Стэнтон Вэр целовал любимую до тех пор, пока ее тело не воспламенилось тем же священным огнем, который сжигал его самого. Ее губы жадно искали поцелуя, а руки крепко обнимали возлюбленного. Тогда он поднял девушку на руки и, крепко прижимая к сердцу, понес через всю комнату на роскошную, застеленную тончайшим пуховым покрывалом постель.
Отодвинув розовые шторы, он положил Цзывану на это ложе любви. Черные волосы рассыпались по розовым подушкам шелковой волной.
С минуту она так и лежала, глядя на него снизу вверх бездонными от счастья и волнения глазами. А он стоял над ней, не двигаясь, словно собираясь с мыслями.
— Когда ты пришла ко мне во дворце принца, — наконец заговорил он, — то, как предписывает китайской женщине древний обычай, ты приближалась ко мне от самого изножия кровати, покорно и униженно. Сегодня, мое сокровище, я повторю твой путь и сначала поцелую эти маленькие ножки. Я знаю, сколько они выстрадали за долгую и трудную дорогу! Но ты ни разу не пожаловалась, и я преклоняюсь перед тобой!

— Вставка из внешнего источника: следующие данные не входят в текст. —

-- ==== Sys2Proof/Decode.lean ====
section
/-! DEFINITION. The decoder of 32-bit syllables, total and rejecting by the reason of R75, and the encoder,
both written from the encoding tables (R61 to R66, R73). -/

namespace Sys2Proof

/-- Bits [lo + n - 1 : lo] of a word (R6). -/
def fld (w lo n : Nat) : Nat := w / 2 ^ lo % 2 ^ n

/-- A two's complement value of n bits. -/
def signed (n x : Nat) : Int := if x < 2 ^ (n - 1) then (x : Int) else (x : Int) - (2 ^ n : Nat)

/-- A signed field. -/
def sfld (w lo n : Nat) : Int := signed n (fld w lo n)

/-- The low n bits of an integer in two's complement. -/
def enc2 (n : Nat) (x : Int) : Nat := (x % ((2 ^ n : Nat) : Int)).toNat

/-- The header of a syllable (R61). -/
def hdrOf (w : Nat) : Hdr := ⟨fld w 31 1 == 1, fld w 21 4⟩

def Hdr.field (h : Hdr) : Nat := h.e.toNat * 2147483648 + h.g * 2097152

/-- Source codes (R65): 0 to 31 a register, 32 to 39 a latch. -/
def srcOf (n : Nat) : Src := if n < 32 then .reg n else .latch (n - 32)

def Src.code : Src → Nat
  | .reg n => n
  | .latch n => n + 32

/-- The destination of a W form (R66). -/
def destOf (w : Nat) : Dest := if fld w 20 1 = 1 then .suppressed else .reg (fld w 15 5)

def Dest.field : Dest → Nat
  | .reg n => n * 32768
  | .suppressed => 1048576

/-- Matrix source codes (R65): 0 to 15 a register, 16 to 23 an M latch. -/
def msrcOf (n : Nat) : MSrc := if n < 16 then .reg n else .latch (n - 16)

def MSrc.code : MSrc → Nat
  | .reg n => n
  | .latch n => n + 16

def vfileOf (n : Nat) : VFile := if n = 0 then .va else .vb

def VFile.code : VFile → Nat
  | .va => 0
  | .vb => 1

/-- Format codes (R31). -/
def fmtOf (n : Nat) : Fmt :=
  match n with
  | 0 => .fp64 | 1 => .fp32 | 2 => .fp16 | 3 => .bf16 | 4 => .e4m3 | 5 => .e5m2 | 6 => .mxfp4 | 7 => .mxfp8
  | 8 => .g8 | 9 => .g6 | 10 => .i32 | 11 => .i16 | 12 => .ni | 13 => .ps32 | 14 => .ui32 | _ => .i64

def Fmt.code : Fmt → Nat
  | .fp64 => 0 | .fp32 => 1 | .fp16 => 2 | .bf16 => 3 | .e4m3 => 4 | .e5m2 => 5 | .mxfp4 => 6 | .mxfp8 => 7
  | .g8 => 8 | .g6 => 9 | .i32 => 10 | .i16 => 11 | .ni => 12 | .ps32 => 13 | .ui32 => 14 | .i64 => 15

/-- Rounding overrides (R40). -/
def rndOf (n : Nat) : RndOvr :=
  match n with
  | 0 => .slot | 1 => .mode .rne | 2 => .mode .rtz | 3 => .mode .rup | 4 => .mode .rdn | _ => .mode .rna

def RndOvr.code : RndOvr → Nat
  | .slot => 0
  | .mode .rne => 1
  | .mode .rtz => 2
  | .mode .rup => 3
  | .mode .rdn => 4
  | .mode .rna => 5

def sizeOf (n : Nat) : MemSize :=
  match n with
  | 0 => .b1 | 1 => .b2 | 2 => .b4 | _ => .b8

def MemSize.code : MemSize → Nat
  | .b1 => 0 | .b2 => 1 | .b4 => 2 | .b8 => 3

/-- Scope codes (R277). -/
def scopeOf (n : Nat) : Scope :=
  match n with
  | 0 => .tile | 1 => .gang | 2 => .quad | 3 => .die | 4 => .pkg | _ => .sys

def Scope.code : Scope → Nat
  | .tile => 0 | .gang => 1 | .quad => 2 | .die => 3 | .pkg => 4 | .sys => 5

def cfmtOf (n : Nat) : CFmt :=
  match n with
  | 0 => .fp32 | 1 => .bf16 | _ => .ps32

def CFmt.code : CFmt → Nat
  | .fp32 => 0 | .bf16 => 1 | .ps32 => 2

/-- CSR numbers (R94). -/
def Csr.number : Csr → Nat
  | .fpcr => 0x000 | .fpsr => 0x001 | .trapcause => 0x002 | .trappc => 0x003 | .trapinfo => 0x004 | .tvec => 0x005
  | .tileid => 0x010 | .ntiles => 0x011 | .gangpos => 0x012 | .gangsize => 0x013 | .rillpos => 0x014
  | .ltime => 0x018 | .vfmta => 0x020 | .vfmtb => 0x021 | .nif => 0x022 | .atdue => 0x023
  | .ftab n => 0x028 + n
  | .ftsel => 0x038
  | .seed n => 0x040 + n
  | .zero n => 0x044 + n
  | .stepcnt => 0x050 | .crgdepth => 0x060
  | .lstate n => 0x070 + n
  | .lactive => 0x076 | .prebound => 0x100 | .stopflag => 0x101 | .maxk => 0x102 | .detmode => 0x103

/-- The CSR of a number, none when the number is absent from R94. -/
def csrOfNumber (n : Nat) : Option Csr :=
  match n with
  | 0x000 => some .fpcr | 0x001 => some .fpsr | 0x002 => some .trapcause | 0x003 => some .trappc
  | 0x004 => some .trapinfo | 0x005 => some .tvec
  | 0x010 => some .tileid | 0x011 => some .ntiles | 0x012 => some .gangpos | 0x013 => some .gangsize
  | 0x014 => some .rillpos | 0x018 => some .ltime
  | 0x020 => some .vfmta | 0x021 => some .vfmtb | 0x022 => some .nif | 0x023 => some .atdue
  | 0x038 => some .ftsel | 0x050 => some .stepcnt | 0x060 => some .crgdepth | 0x076 => some .lactive
  | 0x100 => some .prebound | 0x101 => some .stopflag | 0x102 => some .maxk | 0x103 => some .detmode
  | n =>
    if 0x028 ≤ n ∧ n < 0x038 then some (.ftab (n - 0x028))
    else if 0x040 ≤ n ∧ n < 0x044 then some (.seed (n - 0x040))
    else if 0x044 ≤ n ∧ n < 0x048 then some (.zero (n - 0x044))
    else if 0x070 ≤ n ∧ n < 0x076 then some (.lstate (n - 0x070))
    else none

def csrOf (n : Nat) : Csr := (csrOfNumber n).getD .fpcr

/-- Indices of configuration fields (R194). -/
def MField.index : MField → Nat
  | .ophdr => 0
  | .level n => 1 + n
  | .drain => 7
  | .stacks => 8
  | .ring r => 0x010 + r
  | .rctl r => 0x018 + r

def mfieldOfIndex (n : Nat) : Option MField :=
  if n = 0 then some .ophdr
  else if n < 7 then some (.level (n - 1))
  else if n = 7 then some .drain
  else if n = 8 then some .stacks
  else if 0x010 ≤ n ∧ n < 0x014 then some (.ring (n - 0x010))
  else if 0x018 ≤ n ∧ n < 0x01C then some (.rctl (n - 0x018))
  else none

def mfieldOf (n : Nat) : MField := (mfieldOfIndex n).getD .ophdr

/-- A must-be-zero field (R75, reason 7). -/
def chkZero (n : Nat) : Option Illegal := if n = 0 then none else some .mustBeZero

/-- An own source of S, VA or VB (R65, R75). -/
def chkSrc32 (n : Nat) : Option Illegal := if n < 40 then none else some .badSource

/-- An own source of CA or CB: registers 16 to 31 lie beyond the file (R65; log entry 6). -/
def chkSrc16 (n : Nat) : Option Illegal :=
  if n < 16 then none else if n < 32 then some .badRegister else if n < 40 then none else some .badSource

/-- A suppressed destination has D = 0 (R66). -/
def chkDest32 (w : Nat) : Option Illegal :=
  if fld w 20 1 = 1 ∧ fld w 15 5 ≠ 0 then some .mustBeZero else none

def chkDest16 (w : Nat) : Option Illegal :=
  if 16 ≤ fld w 15 5 then some .badRegister else chkDest32 w

/-- A predicate source (R65): 16 to 31 lie beyond the file, 32 to 63 are no code of the kind (log entry 6). -/
def chkPsrc (n : Nat) : Option Illegal :=
  if n < 16 then none else if n < 32 then some .badRegister else some .badSource

/-- A predicate destination (R65, R75): p0 is reason 9. -/
def chkPdest (n : Nat) : Option Illegal :=
  if n = 0 then some .destP0 else if n < 16 then none else some .badRegister

/-- A register of a file of sixteen (R65). -/
def chkReg16 (n : Nat) : Option Illegal := if n < 16 then none else some .badRegister

def chkCsr (n : Nat) : Option Illegal := if (csrOfNumber n).isSome then none else some .badCode

/-- LOOP and LOOPR D: level 0 to 5 in [2:0], [4:3] zero (R75, reason 4). -/
def chkLevel (n : Nat) : Option Illegal := if n < 6 then none else some .badCode

/-- A zero due distance or body length (R75, reason 8). -/
def chkNonzero (n : Nat) : Option Illegal := if n = 0 then some .zeroLength else none

/-- SLD of 8 bytes with sign-extend 1 (R138). -/
def chkSx (z x : Nat) : Option Illegal := if z = 3 ∧ x = 1 then some .badCode else none

/-- PUSH XD [13:11] makes an octet base other than 0 or 8 (R256). -/
def chkOct3 (n : Nat) : Option Illegal := if n = 0 then none else some .badRegister

/-- A reserved format code (R32). -/
def chkFmt (n : Nat) : Option Illegal := if n < 16 then none else some .badCode

/-- Rounding overrides 6 and 7 (R40). -/
def chkRnd (n : Nat) : Option Illegal := if n < 6 then none else some .badCode

/-- The m register of an XCP (R74). -/
def chkMreg6 (n : Nat) : Option Illegal :=
  if n < 16 then none else if n < 32 then some .badRegister else some .badSource

/-- The vector register of an XCP (R74). -/
def chkVreg6 (n : Nat) : Option Illegal := if n < 32 then none else some .badSource

/-- A flag predicate of the Q form (R256). -/
def chkFlag (n : Nat) : Option Illegal := if n = 0 then some .destP0 else none

/-- An octet base in D (R235). -/
def chkOctD (n : Nat) : Option Illegal := if n = 0 ∨ n = 8 then none else some .badRegister

/-- An octet base in B: a latch or source code is reason 5 (R235). -/
def chkOctB (n : Nat) : Option Illegal :=
  if n = 0 ∨ n = 8 then none else if n < 32 then some .badRegister else some .badSource

/-- An even pair in B (R158, R235). -/
def chkPair (n : Nat) : Option Illegal :=
  if 32 ≤ n then some .badSource else if 16 ≤ n ∨ n % 2 = 1 then some .badRegister else none

/-- Scope codes 6 and 7 (R295). -/
def chkScope (n : Nat) : Option Illegal := if n < 6 then none else some .badCode

/-- A matrix source (R65; 24 to 31 lie beyond the file, log entry 6). -/
def chkMsrc (n : Nat) : Option Illegal := if n < 24 then none else some .badRegister

def chkMfield (n : Nat) : Option Illegal := if (mfieldOfIndex n).isSome then none else some .badCode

С этими словами Стэнтон Вэр склонился над любимой и нежно поцеловал каждый пальчик ее маленьких ног. Кожа Цзываны была такой мягкой, что невольно хотелось сравнить ее с лепестками лотоса.
Он сорвал с себя одежду и опустился на кровать. Цзывана страстно обняла его за шею, стараясь как можно крепче прижаться к сильному, мускулистому телу, касаясь его губами.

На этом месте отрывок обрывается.